/-- A device that dispatches a packet does not sleep (R146). -/
theorem State.asleep_of_runs {s : State} {q : QueueId} {op : Nat} {p : Packet} (hruns : s.Runs q op p) :
    s.asleep = false := by
  obtain ⟨hhead, -⟩ := hruns
  have hawake : s.awake = true := by
    have hmay := State.mayStart_of_head hhead
    simp only [State.mayStart, Bool.and_eq_true] at hmay
    tauto
  unfold State.awake at hawake
  unfold State.asleep
  cases hdev : s.pwr.dev <;> simp_all

/-! ### The three commands -/

/-- A TALLY_ADD packet to a mirror counter of its partition is counted by the sync store and completes DENIED (R201). -/
theorem exec_tallyAdd_mirror {s : State} {q : QueueId} {p : Packet} (hruns : s.Runs q 0x10 p)
    (hlocal : (s.take q p).isLocal (p.f 20 1) = true) (hcounter : p.f 16 4 < 2 ^ 17)
    (howns : (s.take q p).owns p.part (objSlice (p.f 16 4)) = true)
    (hidle : ∀ e ∈ (s.take q p).sync.inbox, e.1 ≠ objDie (p.f 16 4))
    (hok : ((s.take q p).tally (p.f 16 4)).ok = true) (hmirror : ((s.take q p).tally (p.f 16 4)).mirror = true) :
    exec (.tallyAdd q) s = .next (((s.take q p).countOp (p.syncOp .add (p.f 24 8) none)).finish p.pid stDenied
      ((s.take q p).tally (p.f 16 4)).value.toNat (reason 0x0A 16)).settle := by
  have hobj : (p.syncOp .add (p.f 24 8) none).obj = p.f 16 4 := Nat.mod_eq_of_lt (by omega)
  have hadd : (s.take q p).addPacket p .add (p.f 24 8) = (s.take q p).submit (p.syncOp .add (p.f 24 8) none) := by
    have howns' : (s.take q p).owns p.part (objSlice (p.syncOp .add (p.f 24 8) none).obj) = true := by rwa [hobj]
    exact (if_pos hlocal).trans (if_pos howns')
  have hawake : ((s.take q p).countOp (p.syncOp .add (p.f 24 8) none)).asleep = false := by
    simpa [State.asleep, State.countOp] using State.asleep_of_runs hruns
  show done _ = _
  rw [State.dispatch_of_runs hruns rfl, hadd,
    State.submit_mirror rfl (by rwa [hobj]) (by rwa [hobj]) (by rwa [hobj]) (by rwa [hobj]), hobj]
  exact congrArg done (State.syncFinish_mirror hawake _ _)

/-- The operation of a `tally.add` that is applied at once. -/
def State.tallyAddOp (s : State) (g p ud uo un : Nat) : SyncOp :=
  s.gangOp g .add uo (BitVec.ofNat 64 ((s.gang g).uReg un).toNat) false none ud p

/-- A `tally.add` that passes its checks, on a counter of this device and outside a replayable launch, is a release and an
operation of the sync store (R338, R340). -/
theorem exec_tallyAddInstr_of_now {s : State} {g p ud uo un : Nat} (hissue : s.canIssue g = true) (hp : p < 8)
    (hud : evenU ud = true) (huo : uo < 64) (hun : un < 64) (hn : ((s.gang g).uReg un).toNat ≠ 0)
    (hword : (s.wordOk g false true (s.objWord g uo)).1 = true) (hlocal : wordRemote (s.objWord g uo) = false)
    (hnow : s.defers g = false) :
    exec (.tallyAddInstr g p ud uo un) s =
      .next (((s.issued g).release g).submit (s.tallyAddOp g p ud uo un)).settle := by
  have hamount : (((s.gang g).uReg un).toNat != 0) = true := bne_iff_ne.mpr hn
  show done _ = done _
  refine congrArg done ((State.instr_run s g _ _ hissue ?checks).trans ?effect)
  case checks =>
    have hpre : firstFault [pOk p, pairUOk ud, uOk uo 1, uOk un 1, s.wordOk g false true (s.objWord g uo)] = none := by
      simp [firstFault, pOk, pairUOk, uOk, hp, hud, hword, Nat.succ_le_of_lt huo, Nat.succ_le_of_lt hun]
    simpa [hamount] using hpre
  case effect =>
    have hnow' : ¬ (s.issued g).defers g = true := by simp [hnow]
    have hlocal' : ¬ wordRemote ((s.issued g).objWord g uo) = true := by simp [hlocal]
    refine (if_neg hn).trans ((if_neg hnow').trans ((if_neg hlocal').trans ?_))
    rw [State.issued_gangOp]
    rfl

/-- A kernel's add to a mirror counter changes no counter; it is logged, and its predicate is clear (R201, R340). -/
theorem exec_tallyAddInstr_mirror {s : State} {g p ud uo un : Nat} (hissue : s.canIssue g = true) (hp : p < 8)
    (hud : evenU ud = true) (huo : uo < 64) (hun : un < 64) (hn : ((s.gang g).uReg un).toNat ≠ 0)
    (hword : (s.wordOk g false true (s.objWord g uo)).1 = true) (hlocal : wordRemote (s.objWord g uo) = false)
    (hnow : s.defers g = false) (hidle : ∀ e ∈ s.sync.inbox, e.1 ≠ objDie (wordObj (s.objWord g uo)))
    (hok : (s.tally (wordObj (s.objWord g uo))).ok = true)
    (hmirror : (s.tally (wordObj (s.objWord g uo))).mirror = true) :
    ∃ u : State, exec (.tallyAddInstr g p ud uo un) s = .next u.settle ∧ u.sync.tally = s.sync.tally ∧
      u.log = (((s.issued g).release g).syncLog 0xA02 2 (some (s.launchOf g).part) (wordObj (s.objWord g uo))
        (s.gangTag g)).log ∧
      (u.gang g).pReg p = 0 := by
  have hsync : ((s.issued g).release g).sync = s.sync := State.release_sync g _
  have hcounter : ((s.issued g).release g).tally = s.tally := by
    funext i
    rw [State.tally, hsync, State.tally]
  have hrun := exec_tallyAddInstr_of_now hissue hp hud huo hun hn hword hlocal hnow
  obtain ⟨hsame, hlog, hpred⟩ := State.submit_mirror_of_gang (s := (s.issued g).release g)
    (op := s.tallyAddOp g p ud uo un) rfl hp rfl (State.wordObj_lt_of_wordOk hword) (by rwa [hsync])
    (by rwa [hcounter]) (by rwa [hcounter])
  rw [State.release_gangTag, State.issued_gangTag] at hlog
  exact ⟨_, hrun, hsame.trans (congrArg Sync.tally hsync), hlog, hpred⟩

/-- A run cannot have the counter: it lies in an open run, or records wait there (R196). -/
def State.runTaken (s : State) (c : Nat) : Bool := s.inOpenRun c || !(s.tally c).waiters.isEmpty

/-- RUN_BEGIN that names a counter of an open run completes NOT_READY, with the first counter that it cannot have
(R196). -/
theorem exec_runBegin_of_open {s : State} {q : QueueId} {p : Packet} {c : Nat} (hruns : s.Runs q 0x34 p)
    (hge : p.f 24 4 ≤ c) (hlt : c < p.f 24 4 + p.f 28 4) (hopen : s.inOpenRun c = true) :
    ∃ c', p.f 24 4 ≤ c' ∧ c' ≤ c ∧ exec (.runBegin q) s = .next ((s.take q p).finish p.pid stNotReady 0 c').settle := by
  have hbusy : (s.take q p).runTaken c = true := by
    have h : (s.take q p).inOpenRun c = true := by simpa [State.inOpenRun] using hopen
    simp [State.runTaken, h]
  have hsome : ((List.range' (p.f 24 4) (p.f 28 4)).find? (s.take q p).runTaken).isSome = true :=
    List.find?_isSome.mpr ⟨c, List.mem_range'_1.mpr ⟨hge, hlt⟩, hbusy⟩
  obtain ⟨c', hfirst⟩ := Option.isSome_iff_exists.mp hsome
  obtain ⟨-, hmem, hleast⟩ := List.find?_range'_eq_some.mp hfirst
  refine ⟨c', (List.mem_range'_1.mp hmem).1, ?_, ?_⟩
  · by_contra hafter
    simpa [hbusy] using hleast c hge (by omega)
  · rw [List.range'_eq_map_range] at hfirst
    show done _ = done _
    rw [State.dispatch_of_runs hruns rfl]
    unfold State.runTaken at hfirst
    dsimp only
    rw [hfirst]

/-! ### The statement -/

/-- Settles O58: the sync store answers an add to a mirror counter without applying it, and a mirror's run is open. -/
theorem mirrorCounters : Obligations.MirrorCounters := by
  unfold Obligations.MirrorCounters
  refine ⟨?packet, ?kernel, ?store, ?run⟩
  case packet =>
    rintro s q p _ hruns hlocal rfl hcounter howns hidle hok hmirror
    refine ⟨_, exec_tallyAdd_mirror hruns hlocal hcounter howns hidle hok hmirror, ?_⟩
    simp [State.countOp]
  case kernel =>
    rintro s g p ud uo un _ hissue hp hud huo hun rfl hword hlocal hnow hn hidle hok hmirror
    exact exec_tallyAddInstr_mirror hissue hp hud huo hun hn.ne' hword hlocal hnow hidle hok hmirror
  case store =>
    intro s op hadd hsrc hmirror
    rw [State.applyTally_mirror hadd hmirror, State.mirrorLog_of_not_packet hsrc]
    exact ⟨rfl, by simp⟩
  case run =>
    intro s q p c hruns hopen hge hlt hmirror
    exact exec_runBegin_of_open hruns hge hlt (hopen c hmirror)

end Sys2Proof.Machine
end

section
/-! PROOFS. What encoding and decoding a lighter block keeps (R322 to R324). -/

namespace Sys2Proof.Machine

open Sys2Proof

/-! ### Bytes of a number and fields of a list -/

@[simp] theorem length_toLe (n w : Nat) : (toLe n w).length = n := by
  induction n generalizing w with
  | zero => rfl
  | succ n ih => simp [toLe, ih]

/-- The bytes of a number that they can hold spell it. -/
theorem ofLe_toLe_of_lt {n w : Nat} (h : w < 256 ^ n) : ofLe (toLe n w) = w := by
  induction n generalizing w with
  | zero => simp [toLe, ofLe]; omega
  | succ n ih =>
    have hrest : ofLe (toLe n (w / 256)) = w / 256 := ih (by rw [Nat.pow_succ] at h; omega)
    simp only [toLe, ofLe, hrest, BitVec.toNat_ofNat]
    omega

/-- A field that spans the middle part of a list. -/
theorem field_append {l a b c : List Byte} {o n : Nat} (hl : l = a ++ (b ++ c)) (ho : a.length = o) (hn : b.length = n) :
    field l o n = ofLe b := by
  subst hl ho hn
  simp [field]

theorem field_one {l : List Byte} {o : Nat} (h : o < l.length) : field l o 1 = l[o].toNat := by
  rw [field, List.drop_eq_getElem_cons h]
  simp only [List.take_succ_cons, List.take_zero, ofLe, Nat.mul_zero, Nat.add_zero]

/-- A field of a list of equal parts that spans one part. -/
theorem field_flatten {n i : Nat} {l : List (List Byte)} (hlen : ∀ x ∈ l, x.length = n) (hi : i < l.length) :
    field l.flatten (n * i) n = ofLe l[i] := by
  induction l generalizing i with
  | nil => cases hi
  | cons x xs ih =>
    have hx : x.length = n := hlen x (by simp)
    cases i with
    | zero => exact field_append (a := []) (c := xs.flatten) rfl rfl hx
    | succ i =>
      have hoff : n * (i + 1) = x.length + n * i := by rw [hx]; ring
      rw [hoff, field, List.flatten_cons, List.drop_length_add_append]
      exact ih (fun y hy => hlen y (by simp [hy])) (by simpa using hi)

/-! ### The digits of a packed number -/

/-- `n` digits of three bits, the first lowest. -/
def packOctal (d : Nat → Nat) (n : Nat) : Nat := (List.range n).foldl (fun a i => a + d i * 2 ^ (3 * i)) 0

■ ■ ■

▶ **Work item**: An exact copy of the lines above, from the one containing "have hawake : s.awake = true := by" down to the one containing "(hlocal : (s.take" and including both, is the whole answer; retype it and nothing else.

▶ **Solution below**:
  have hawake : s.awake = true := by
    have hmay := State.mayStart_of_head hhead
    simp only [State.mayStart, Bool.and_eq_true] at hmay
    tauto
  unfold State.awake at hawake
  unfold State.asleep
  cases hdev : s.pwr.dev <;> simp_all

/-! ### The three commands -/

/-- A TALLY_ADD packet to a mirror counter of its partition is counted by the sync store and completes DENIED (R201). -/
theorem exec_tallyAdd_mirror {s : State} {q : QueueId} {p : Packet} (hruns : s.Runs q 0x10 p)
    (hlocal : (s.take q p).isLocal (p.f 20 1) = true) (hcounter : p.f 16 4 < 2 ^ 17)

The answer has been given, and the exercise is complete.